As a result of a multi-year research and development program the company is claiming to have developed the best industrially applicable sheet resistance to optical transparency ratio ever seen in Carbon Nanotube (CNT) films.
With sheet resistance of 35Ω/sq at 90% transmittance the company's CNB is able to provide a high-performance material for automotive ADAS heater and flexible capacitive touch applications that require high electrical conductivity and high optical transparency. Featuring ultra-low haze and low reflection, the CNB film can be formed into any 3D shape, so enabling much greater design freedom.
"Advances in the synthesis and scalable manufacturing are critical to mass adoption of CNTs. In transparent conductor applications, both optical and electrical properties are the most important factors of competitiveness.

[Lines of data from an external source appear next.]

-- ==== Sys2Proof/Machine/Stack.lean ====
section
/-! DEFINITION. PUSH and POP (42_stack.md, R100, R101). -/

namespace Sys2Proof.Machine

/-- PUSH s (R100). -/
def execPush (rs : RegIdx) (s : State) : Result := s.pushData (s.reg rs) fun s1 => .next (s1.advance 1)

/-- POP d (R101). -/
def execPop (rd : RegIdx) (s : State) : Result := s.popWord fun v s1 => .next ((s1.setReg rd v).advance 1)

end Sys2Proof.Machine
end

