-- ==== Sys2Proof/Machine/System.lean ====
section
/-! DEFINITION. SFA and STI (44_system.md, R115, R116). -/

namespace Sys2Proof.Machine

/-- SFA: nothing but npc (R115). -/
def execSfa (s : State) : Result := .next (s.advance 1)

/-- STI a: IE takes the operand (R116). -/
def execSti (a : BitVec 1) (s : State) : Result := .next ((s.setIe (a == 1#1)).advance 1)

end Sys2Proof.Machine
end

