-- ==== Sys2Proof/Machine/Step.lean ====
section
/-! DEFINITION. One step of the processor (R17), and the placing of one instruction where the next step fetches it. -/

namespace Sys2Proof.Machine

/-- One step (R17): interrupt entry if the interrupt condition holds (R146, R147), else the instruction at pc; then the
next instruction boundary. -/
def step (s : State) : Host.Outcome State Fault Refusal :=
  if s.interruptCondition then endStep (s.takeInterrupt Config.flagsLayout Config.intVector)
  else endStep (s.fetchInstr fun i => exec i s)

/-- The state with the instruction whose bits are `w` stored where the next step fetches it (log 17). -/
def State.withFetchWord (s : State) (nbits w : Nat) : State :=
  s.placeProgram (tableWords nbits w).1 (tableWords nbits w).2

end Sys2Proof.Machine
end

Canatu has made a new world record in commercial-scale manufactured CNT thin film transmittance and electrical conductivity, " said Shigeo Maruyama, a Distinguished Professor of Mechanical Engineering at the University of Tokyo.

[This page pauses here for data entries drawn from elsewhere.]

/-- Settles O25: a pop reads what the last push that is not yet popped stored. -/
theorem pushThenPop : Obligations.PushThenPop := by
  intro a b d e s h1
  obtain ⟨t₁, hpush₁, -, push₁⟩ := pushResult a s h1
  refine ⟨?single, fun hne h2 => ?double⟩
  case single =>
    have top : t₁.Reads t₁.sp (s.reg a) := push₁.sp ▸ push₁.reads_stored h1
    obtain ⟨u, hpop, -, hd, hother, hsp, -, hflags, -, hmem, -, -⟩ := popResult d _ t₁ top
    exact ⟨t₁, u, hpush₁, hpop, by rw [hsp, push₁.sp, BitVec.sub_add_cancel], hd,
      fun k hk => (hother k hk).trans (push₁.regs k), hflags.trans push₁.flags, (hmem _).trans push₁.stored⟩
  case double =>
    have hsp₂ : t₁.sp - 1#16 = s.sp - 2#16 := by rw [push₁.sp, BitVec.sub_sub]; rfl
    obtain ⟨t₂, hpush₂, -, push₂⟩ := pushResult b t₁ (by rw [hsp₂, push₁.hasStorage, h2])
    have top : t₂.Reads t₂.sp (s.reg b) := by
      rw [push₂.sp, ← push₁.regs]
      exact push₂.reads_stored (by rw [hsp₂, push₁.hasStorage, h2])
    obtain ⟨t₃, hpop₁, -, hd, -, hsp₃, -, -, -, hmem, hwritten, env⟩ := popResult d _ t₂ top
    have hsp₃' : t₃.sp = s.sp - 1#16 := by rw [hsp₃, push₂.sp, BitVec.sub_add_cancel, push₁.sp]
    have next : t₃.Reads t₃.sp (s.reg a) := by
      rw [hsp₃']
      have below : s.sp - 1#16 ≠ t₁.sp - 1#16 := by rw [hsp₂]; bv_omega
      exact (push₂.reads_other (push₁.reads_stored h1) below).of_same (hmem _) (fun hw => hwritten ▸ hw) env
    obtain ⟨u, hpop₂, -, he, hother, hsp₄, -⟩ := popResult e _ t₃ next
    exact ⟨t₁, t₂, t₃, u, hpush₁, hpush₂, hpop₁, hpop₂, by rw [hsp₄, hsp₃', BitVec.sub_add_cancel],
      (hother d hne.symm).trans hd, he⟩

/-! ### CALL, RETURN, RETI, STI (R105 to R116) -/

/-- A CALL form that pushes into the launch memory completes, and leaves what a push and a transfer leave. -/
theorem call_form_completes {i : Instr} {s : State} {len : Nat} {target : Word} {op : BitVec 5} {fmt : Format}
    (hstorage : s.hasStorage (s.sp - 1#16) = true) (hexec : exec i s = s.callTo len target) (hform : HasForm i op fmt len) :
    ∃ t, exec i s = .next t ∧ HasForm i op fmt len ∧ StoreEffect s t (s.sp - 1#16) (s.npc len) (s.sp - 1#16) target :=
  ⟨_, hexec.trans (State.callTo_of hstorage len target), hform, s.pushed_effect (s.npc len) target⟩

/-- Settles O27: CALL simm11 is `callTo` of the target that JUMPR goes to. -/
theorem callRelativeResult : Obligations.CallRelativeResult := fun k s hstorage => by
  obtain ⟨t, hexec, hform, effect⟩ :=
    call_form_completes (i := .callShort k) (target := s.relTarget k) hstorage rfl ⟨rfl, rfl, rfl⟩
  exact ⟨t, hexec, hform, effect, _, rfl, effect.pc.symm⟩

/-- Settles O28: CALL imm16 is `callTo` of the second word, over two words. -/
theorem callAbsoluteResult : Obligations.CallAbsoluteResult := fun _ _ hstorage =>
  call_form_completes hstorage rfl ⟨rfl, rfl, rfl⟩

/-- The three CALL forms are `callTo` over their length. -/
theorem call_form_exec {i : Instr} (h : (∃ a, i = .callReg a) ∨ (∃ k, i = .callShort k) ∨ (∃ k, i = .callLong k))
    (s : State) : ∃ target, exec i s = s.callTo i.length target := by
  rcases h with ⟨_, rfl⟩ | ⟨_, rfl⟩ | ⟨_, rfl⟩ <;> exact ⟨_, rfl⟩

/-- Settles O30: the word at sp is the address after the CALL, which RETURN takes. -/
theorem callThenReturn : Obligations.CallThenReturn := by
  intro i s t u hcall hexec hsp hword hstorage hguards
  obtain ⟨target, hcallTo⟩ := call_form_exec hcall s
  obtain ⟨_, rfl⟩ := State.callTo_next.1 (hcallTo.symm.trans hexec)
  have effect := s.pushed_effect (s.npc i.length) target
  have top : u.Reads u.sp (s.npc i.length) := ⟨hstorage, hguards, by rw [hsp, hword]; exact effect.stored⟩
  refine ⟨_, exec_ret_of_reads top, ?_, rfl⟩
  rw [State.setPc_sp, State.setSp_sp, hsp, effect.sp, BitVec.sub_add_cancel]

/-- Settles O31: RETI at two readable stack words restores the flags from the first and goes to the second. -/
theorem retiResult : Obligations.RetiResult := by
  intro fw target s hflags htarget
  refine ⟨_, exec_reti_of_reads hflags htarget, ⟨rfl, rfl, rfl⟩, rfl, BitVec.add_assoc .., rfl, fun b hb => ?_, fun hn => ?_,
    fun _ => rfl, fun _ => rfl, rfl, ⟨rfl, rfl, rfl, rfl, rfl, rfl⟩⟩
  · exact congrArg (·.getD s.ie) hb
  · exact congrArg (·.getD s.ie) hn

/-- POP, RETURN and RETI begin with a data read at sp. -/
theorem pop_form_exec {i : Instr} {d : RegIdx} (h : i = .pop d ∨ i = .ret ∨ i = .reti) (s : State) :
    ∃ k, exec i s = s.readData s.sp k := by
  rcases h with rfl | rfl | rfl <;> exact ⟨_, rfl⟩

/-- RETI with the first word readable goes on with a data read at sp + 1. -/
theorem exec_reti_second_read {s : State} {fw : Word} (h : s.Reads s.sp fw) :
    ∃ k, exec .reti s = (s.setSp (s.sp + 1#16)).readData (s.sp + 1#16) k := by
  rw [exec, execReti, State.interruptReturn, State.popWord_of_reads h]
  exact ⟨_, rfl⟩

/-- PUSH and the three CALL forms begin with an access at the new sp. -/
theorem push_form_exec {i : Instr}
    (h : (∃ a, i = .push a ∨ i = .callReg a) ∨ (∃ k, i = .callShort k) ∨ (∃ k, i = .callLong k)) (s : State) : ∃ r, exec i s = s.needStorage (s.sp - 1#16) r := by
  rcases h with ⟨_, rfl | rfl⟩ | ⟨_, rfl⟩ | ⟨_, rfl⟩ <;> exact ⟨_, rfl⟩

/-- Settles O32: each form stops as its access at the stack word does. -/
theorem stackStops : Obligations.StackStops := by
  refine fun i d s => ⟨fun hpush hs => ?push, fun hpop => ?pop, fun fw hfw => ?second⟩
  case push =>
    obtain ⟨r, hexec⟩ := push_form_exec hpush s
    exact hexec.trans (State.needStorage_outside hs r)
  case pop =>
    obtain ⟨k, hexec⟩ := pop_form_exec hpop s
    exact ⟨fun hs => hexec.trans (State.readData_outside hs k), fun hs hg => hexec.trans (State.readData_guarded hs hg k),
      fun hs hg hw => hexec.trans (State.readData_unwritten hs hg hw k)⟩
  case second =>
    obtain ⟨k, hexec⟩ := exec_reti_second_read hfw
    exact ⟨fun hs => hexec.trans (State.readData_outside hs k), fun hs hg => hexec.trans (State.readData_guarded hs hg k),
      fun hs hg hw => hexec.trans (State.readData_unwritten hs hg hw k)⟩

/-- Settles O34: STI sets IE and goes past its one word. -/
theorem stiResult : Obligations.StiResult := fun a s =>
  ⟨(s.setIe (a == 1#1)).advance 1, rfl, ⟨rfl, rfl, rfl⟩, rfl, rfl, rfl, fun _ => rfl, rfl, fun _ => rfl, rfl,
    ⟨rfl, rfl, rfl, rfl, rfl, rfl⟩⟩

end Sys2Proof.Machine
end

section
/-! PROOFS. The statements about a step: the fetched instruction, where a fetch stops, interrupt entry and the return from it, STI
at the next boundary, and the end of a run (R17, R43, R57, R116, R146 to R149, R171). -/

namespace Sys2Proof.Machine

/-! ### Fetch, decode and run -/

section
variable {s : State} {w0 : Word} (h : s.Fetches s.pc w0) (run : Instr → Result)
include h

/-- A first word that selects a one-word form is run at once. -/
theorem State.fetchInstr_of_done {i : Instr} (hd : decodeHead w0 = .ok (.done i)) : s.fetchInstr run = run i := by
  rw [State.fetchInstr, State.fetchWord_of_fetches h, hd]

/-- A first word that selects a two-word form has the second word fetched. -/
theorem State.fetchInstr_of_needs {f : Word → Instr} (hd : decodeHead w0 = .ok (.needs f)) :
    s.fetchInstr run = s.fetchWord (s.pc + 1#16) fun imm => run (f imm) := by
  rw [State.fetchInstr, State.fetchWord_of_fetches h, hd]

/-- A first word that selects no form is refused by its name (R57). -/
theorem State.fetchInstr_of_error {why : Unlisted} (hd : decodeHead w0 = .error why) :
    s.fetchInstr run = .refused (refusalOf why) := by
  rw [State.fetchInstr, State.fetchWord_of_fetches h, hd]

end

/-- Where no interrupt is taken and the words fetched decode to `i`, the step is `i` and the next boundary (R17). -/
theorem step_of_decodes {s : State} {i : Instr} {w0 imm : Word} (hc : s.interruptCondition = false) (h0 : s.Fetches s.pc w0)
    (hd : decode [w0] = .ok (i, []) ∨ s.Fetches (s.pc + 1#16) imm ∧ decode [w0, imm] = .ok (i, [])) :
    step s = endStep (exec i s) := by
  rw [step_of_no_interrupt hc]
  rcases hd with hone | ⟨h1, htwo⟩
  · rw [State.fetchInstr_of_done h0 _ (decode_one.1 hone)]
  · obtain ⟨f, hf, rfl⟩ := decode_two.1 htwo
    rw [State.fetchInstr_of_needs h0 _ hf, State.fetchWord_of_fetches h1]

/-- Settles O43: the end of a step hands every outcome on, with a next state at the next boundary. -/
theorem stepRunsDecodedInstruction : Obligations.StepRunsDecodedInstruction := by
  intro s i w0 imm hc h0 hd
  rw [step_of_decodes hc h0 hd]
  refine ⟨?_, ?_, ?_⟩ <;> intro _ h <;> rw [h] <;> rfl

/-- Settles O44: the first fetch stops as its access does, a word that selects no form is refused, and a two-word form goes on
with a second fetch, which stops in the same ways. -/
theorem fetchStops : Obligations.FetchStops := by
  intro s hc
  rw [step_of_no_interrupt hc]
  refine ⟨fun hs => ?_, fun hs hg => ?_, fun hs hg hw => ?_, fun w0 h0 => ?_, fun w0 f h0 hf => ?_⟩
  · rw [State.fetchInstr, State.fetchWord, State.needStorage_outside hs]; rfl
  · rw [State.fetchInstr, State.fetchWord_guarded hs hg]; rfl
  · rw [State.fetchInstr, State.fetchWord_unwritten hs hg hw]; rfl
  · refine ⟨?_, ?_, ?_⟩ <;> intro hd <;> rw [State.fetchInstr_of_error h0 _ hd] <;> rfl
  · rw [State.fetchInstr_of_needs h0 _ hf]
    refine ⟨fun hs => ?_, fun hs hg => ?_, fun hs hg hw => ?_⟩
    · rw [State.fetchWord, State.needStorage_outside hs]; rfl
    · rw [State.fetchWord_guarded hs hg]; rfl
    · rw [State.fetchWord_unwritten hs hg hw]; rfl

/-! ### Interrupt entry and the return from it -/

/-- The second stack word of an interrupt entry. -/
theorem sub_one_sub_one (a : Word) : a - 1#16 - 1#16 = a - 2#16 := by rw [BitVec.sub_sub]; rfl

/-- A push outside the launch memory is stuck. -/
theorem State.pushData_outside {s : State} (h : s.hasStorage (s.sp - 1#16) = false) (v : Word) (k : State → Result) :
    s.pushData v k = .fault (.accessOutsideLaunchMemory (s.sp - 1#16)) := State.needStorage_outside h _

/-- Interrupt entry marks the two stack words as written. -/
theorem State.mem_written_interruptEntry (s : State) (layout : FlagsLayout) (vector : Word) (k : Nat) :
    k ∈ (s.interruptEntry layout vector).written ↔
      k = (s.sp - 1#16).toNat ∨ k = (s.sp - 2#16).toNat ∨ k ∈ s.written := by
  have both : (s.interruptEntry layout vector).written =
      AddrSet.add (AddrSet.add s.written (s.sp - 1#16).toNat) (s.sp - 1#16 - 1#16).toNat := rfl
  rw [both, sub_one_sub_one, AddrSet.mem_add, AddrSet.mem_add, or_left_comm]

"This is a significant technical advancement and strengthens our competitiveness and expands potential applications for CNB, while marking a solid base for the future development of CNB," added Juha Kokkonen, CEO of Canatu.

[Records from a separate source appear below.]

-- ==== Sys2Proof/Config.lean ====
section
/-! DEFINITION. Values the manual leaves open: constants without a body, so that nothing can rest on
one. -/

namespace Sys2Proof

/-- A fresh value where the manual gives none, applied to a count of the values drawn so far.
[DESIGN CHOICE, log 6] -/
opaque Config.freeValue : Nat → Nat

/-- The fuse-fixed default of a calibration code (R468, R501): the manual does not say which fuse holds
which code. The argument is the code's number: 4 × THERM_CALV word plus the field in it.
[DESIGN CHOICE, log 145] -/
opaque Config.defaultCode : Nat → Nat

/-- The level that a value of the boundary register gives an output pin (R524): the order of its cells is open.
[DEDUCED, log 162] -/
opaque Config.boundaryLevel : Nat → Nat → Bool

end Sys2Proof
end

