-- ==== Sys2Proof/Machine/Regs.lean ====
section
/-! DEFINITION. The registers of BAR0 (R9, R10, R13, R14, R528), from the register tables of the
section files.  A field is named as the manual names it, BLOCK_REGISTER_FIELD; a register with one
field carries the register's name.  Array instances are arguments, outermost first. -/

namespace Sys2Proof.Machine

/-- A register field: BAR0 byte offset of the register (LO of a pair), lowest bit and width.
A field of a LO/HI pair may be wider than 32 bits (R10). -/
structure Fld where
  off : Nat
  lsb : Nat
  w : Nat
  deriving DecidableEq, Repr

/-- Access codes (R13). -/
inductive Access where
  | rw | ro | wo | w1c | w1s | rc | sh
  deriving DecidableEq, Repr

/-- Kept codes: which resets a field survives (R14). -/
inductive Kept where
  | fused | pin | warm | none
  deriving DecidableEq, Repr

/-- One field of a register-table row: place, access, reset value (`reset + step * i` in instance
`i` of the last array dimension) and Kept code. -/
structure FieldRow where
  lsb : Nat
  w : Nat
  acc : Access
  reset : Nat
  step : Nat
  kept : Kept
  deriving DecidableEq, Repr

/-- One register-table row: offset of the first instance, array dimensions (count, stride), whether
it is a LO/HI pair, and its fields. -/
structure RegRow where
  off : Nat
  dims : List (Nat × Nat)
  pair : Bool
  fields : List FieldRow
  deriving DecidableEq, Repr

Increasing electrical conductivity without harming transmittance or adding cost is a key challenge of transparent conductive films. Constraints can be alleviated by optimising core factors affecting CNT network properties and performance, such as dimensions of individual CNT tubes and tube bundles, tube chirality, distribution of CNT wall numbers, and eliminating contamination and defects in CNT structures.
"Our team possesses deep nanotechnology expertise, accumulated over years of systemic research and development. This allows us to control every aspect of the CNB synthesis process. We are able to create longer single or multi-wall tubes that are super clean, thereby enabling extremely thin, strong and transparent CNB networks," explained Heikki Heinaro, Vice President, Engineering, Canatu.